Hsd17b8, also known as estradiol 17-beta-dehydrogenase 8, is an enzyme that belongs to the 17β-hydroxysteroid dehydrogenases (HSD17B) family. It converts estradiol to estrone through its NAD-dependent 17-beta-hydroxysteroid dehydrogenase activity [1]. It is also involved in acyl thioester metabolism, participating in pathways such as peroxisomal β-oxidation of fatty acids, mitochondrial oxidation of 3R-hydroxyacyl-groups, breakdown of isoleucine and fatty acid chain elongation in endoplasmic reticulum [2]. Hsd17b8 is a subunit of the heterotetrameric 3-ketoacyl-ACP reductase in mitochondrial fatty acid synthesis, assisting in the formation of the competent assembly [4].

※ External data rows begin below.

/-- R267: one step of `FTOP`. -/
def State.ftopStep (e p : Nat) (x : Place) (s : State) : State :=
  let c := x.cmd
  let f := c.addr.toNat
  let keep (l : List (Nat × Nat)) (y : Place) : Place :=
    { y with pairs := y.pairs ++ l.map (fun q => BitVec.ofNat 64 (q.1 + q.2 * 2^32)) }
  if x.phase = 1 then s.finish e p (fibReply x.cost x.result)
  else if x.phase = 5 then (if s.prompt then s.scanOn e p f keep else s)
  else if x.phase = 6 then (s.unregister e p).updPlace e p (Place.topOut c)
  else s.openFibre e p f (fun h => h.type == 2) Place.walkFrom

/-- R267 -/
def execFtop (c : Cmd) (s : State) : Out := s.runCommand c 0x44 (fun _ => true) id State.ftopStep

-- probes ------------------------------------------------------------------------------------------

/-- R266: a probe of coordinate c begins: it goes on from the chunk where the last one ended if c exceeds that one's coordinate,
else it starts at the head. Where that chunk begins beyond c, a pair may have come before it since, and the probe, which finds every pair present throughout
it, goes on from the chunk before (log 120). -/
def Place.beginProbe (c : Nat) (x : Place) : Place :=
  match x.lastC, x.chunk with
  | some l, some _ =>
    if l < c then
      if x.endLow ≤ c then { x with next := c, phase := 5, walked := x.walked - 1 }
      else
        match x.stand with
        | some (i, w) => { x with next := c, phase := 5, chunk := some i, walked := w }
        | none => { x with next := c, phase := 4 }
    else { x with next := c, phase := 4 }
  | _, _ => { x with next := c, phase := 4 }

/-- R266: one step of a probe in hand: the head is read (phase 4) or a chunk (phase 5). `answer` takes whether the coordinate is
there, and its value. -/
def State.probeOn (e p f : Nat) (answer : Bool → Nat → Place → Place) (s : State) : State :=
  let x := s.place e p
  let c := x.next
  let done (hit : Bool) (v : Nat) (y : Place) : Place := answer hit v { y with lastC := some c, phase := 0 }
  if x.phase = 4 then
    s.openFibre e p f (fun _ => false) (fun y =>
      if y.chunk.isNone || c == noChunk then done false (headOf y.shape.toNat).dflt y else { y with phase := 5 })
  else if s.prompt then
    s.readChunk e p f (fun k s =>
      s.updPlace e p (fun z =>
        let low := (k.pairs.headD (0, 0)).1
        let y : Place := { z with endLow := low, stand := if low ≤ c then some (k.idx, z.walked - 1) else z.stand }
        match k.pairs.find? (fun q => q.1 == c) with
        | some q => done true q.2 y
        | none =>
          if c < (k.pairs.getLastD (0, 0)).1 ∨ k.next = noChunk then done false (headOf y.shape.toNat).dflt y
          else { y with chunk := some k.next }))
  else s

/-- R266: the answer of `FPRB` to the coordinate in hand. -/
def Place.probeAnswer (c : Cmd) (hit : Bool) (v : Nat) (x : Place) : Place :=
  let y : Place := { x with inq := x.inq.drop 1 }
  if c.flag 0 && !hit then y else y.push c.portLow [.dat (packRow 32 [x.next, v, if hit then 0 else 1])]

/-- R266: one step of `FPRB`. -/
def State.fprbStep (e p : Nat) (x : Place) (s : State) : State :=
  let c := x.cmd
  if x.phase = 1 then s.finish e p (fibReply x.cost 0)
  else if x.runs = 0 then s.enrolled e p c.addr.toNat (State.firstHead e p c.addr.toNat)
  else if x.phase = 4 ∨ x.phase = 5 then s.probeOn e p c.addr.toNat (Place.probeAnswer c)
  else
    match x.inq with
    | r :: _ => s.updPlace e p (fun y => y.count.beginProbe (lane r 0))
    | [] =>
      match s.inputHead e c.portMid with
      | none => s
      | some t =>
        let s1 := (s.consume e c.portMid).activity e
        match t.kind with
        | .data => s1.updPlace e p (fun y => { y with inq := t.dataRows })
        | .eos => (s1.unregister e p).updPlace e p (fun y => { (y.push c.portLow [.ctl .eos]) with phase := 1 })
        | _ => s1.updPlace e p (fun y => y.push c.portLow [t])

/-- R266 -/
def execFprb (c : Cmd) (s : State) : Out := s.runCommand c 0x43 (fun _ => true) id State.fprbStep

-- point clouds ------------------------------------------------------------------------------------

/-- R275: floor of an FP32 value; none for a NaN or an infinity. -/
def floorF (v : Nat) : Option Int :=
  match fp32.read v with
  | .fin neg m e =>
    let n : Int := if neg then -(m : Int) else m
    some (if 0 ≤ e then n * (2^e.toNat : Nat) else n / ((2^(-e).toNat : Nat) : Int))
  | _ => none

/-- R275: the key of cell indices. -/
def voxKey (x y z : Int) : Option Nat :=
  if 0 ≤ x ∧ x < 2048 ∧ 0 ≤ y ∧ y < 2048 ∧ 0 ≤ z ∧ z < 512 then some (x.toNat + 2048 * y.toNat + 4194304 * z.toNat) else none

/-- R275: the cell of a point under a sweep header, each operation rounded once; none where the point is dropped. -/
def voxCell (h r : Row) : Option Nat :=
  let mul := fp32.mul .rne
  let sub := fp32.sub .rne
  let add := fp32.add .rne
  let px := lane r 0
  let py := lane r 1
  let pz := lane r 2
  let d := sub (lane r 3) (lane h 6)
  let cx := sub (mul (lane h 4) pz) (mul (lane h 5) py)
  let cy := sub (mul (lane h 5) px) (mul (lane h 3) pz)
  let cz := sub (mul (lane h 3) py) (mul (lane h 4) px)
  let moved (v c q : Nat) : Nat := fp32.fma .rne d (add v c) q
  let idx (q o : Nat) : Option Int := floorF (mul (sub q o) (lane h 7))
  match idx (moved (lane h 0) cx px) (lane h 8), idx (moved (lane h 1) cy py) (lane h 9), idx (moved (lane h 2) cz pz) (lane h 10) with
  | some x, some y, some z => voxKey x y z
  | _, _, _ => none

/-- R275: the value merged for a point, by the fibre's type and operator. -/
def voxValue (type op : Nat) (h r : Row) : Option Nat :=
  let a := lane r 4
  let half := convert (.flt fp32) (.flt bf16) .rne false a
  if type = 2 ∧ op = 7 then some (half + lane h 11 % 65536 * 65536)
  else if type = 2 ∧ op = 0 then some (0x3F80 + half * 65536)
  else if type = 0 ∧ (op = 0 ∨ op = 2 ∨ op = 3 ∨ op = 4 ∨ op = 5) then some a
  else none

/-- R276: the neighbour of a key at offset o. -/
def voxNeighbour (key o : Nat) : Option Nat :=
  voxKey ((key % 2048 : Nat) + (o % 3 : Nat) - 1) ((key / 2048 % 2048 : Nat) + (o / 3 % 3 : Nat) - 1)
    ((key / 4194304 : Nat) + (o / 9 : Nat) - 1)

/-- R276: the next neighbour, or the next input pair after the 27th. -/
def Place.nextOffset (x : Place) : Place :=
  if x.packN = 26 then { x.count with packN := 0, inq := x.inq.drop 1 } else { x with packN := x.packN + 1 }

/-- R276: a rule token, when an output is named. -/
def Place.rule (c : Cmd) (key nb o : Nat) (x : Place) : Place :=
  if c.portTop then x.push c.portMid [.dat (packRow 32 [key, nb, o])] else x

/-- R275: one token row of `VOXL` in mode 0: a sweep header, or a point merged at its cell. -/
def State.voxPoint (e p : Nat) (r : Row) (s : State) : State :=
  let x := s.place e p
  let f := x.cmd.addr.toNat
  let drop (y : Place) : Place := { y with inq := y.inq.drop 1 }
  if lane r 15 % 2^31 ≠ 0 then s.updPlace e p (fun y => drop { y with sweep := some r })
  else
    match x.sweep with
    | none => s.holdPlace e p 9 x.op x.j3 f 4
    | some h =>
      match s.fibHead e (s.strand x.strand).job f false with
      | .error (c, a) => s.holdPlace e p c x.op 0 (faultAddr a) 4
      | .ok (_, hd) =>
        if !hd.valid then s.holdPlace e p 9 x.op 0 f 4
        else
        match voxValue hd.type hd.op h r with
        | none => s.holdPlace e p 9 x.op 0 f 4
        | some v =>
          match voxCell h r with
          | none => s.updPlace e p (fun y => drop { y.count with result := y.result + 1 })
          | some key =>
            s.fibSend e p f .merge [BitVec.ofNat 64 (key + v * 2^32)] x.j3 (fun y => drop y.count)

In Caenorhabditis elegans, loss of the PTEN homolog daf-18 triggers cell division. Forward genetic screening identified F12E12.11 (ortholog of human HSD17B8) as being regulated by daf-18 and impacting cell proliferation independently of PTEN's typical phosphatase activity. PTEN physically interacts with HSD17B8, and inhibiting HSD17B8 suppresses the cell proliferation caused by PTEN failure. The reduction in estrone levels and accumulation of estradiol may arrest tumor cells in the G2/M phase of the cell cycle through MAPK/ERK [1]. In breast cancer, HSD17B8 is a protective gene. Higher expression of HSD17B8 is associated with a better prognosis for breast cancer patients [3]. In pathological cardiac hypertrophy, the expression of Hsd17b8 was down-regulated in male animals, suggesting a possible relation to the activation of the fetal gene expression program in pathological CH situations [5].

In conclusion, Hsd17b8 plays important roles in steroid metabolism, acyl thioester metabolism, and mitochondrial fatty acid synthesis. Studies using genetic models like in C. elegans have revealed its role in cell proliferation regulation related to PTEN failure. In disease conditions, it shows promise as a protective factor in breast cancer and is involved in the regulation of pathological cardiac hypertrophy, providing insights into potential therapeutic targets and disease mechanisms.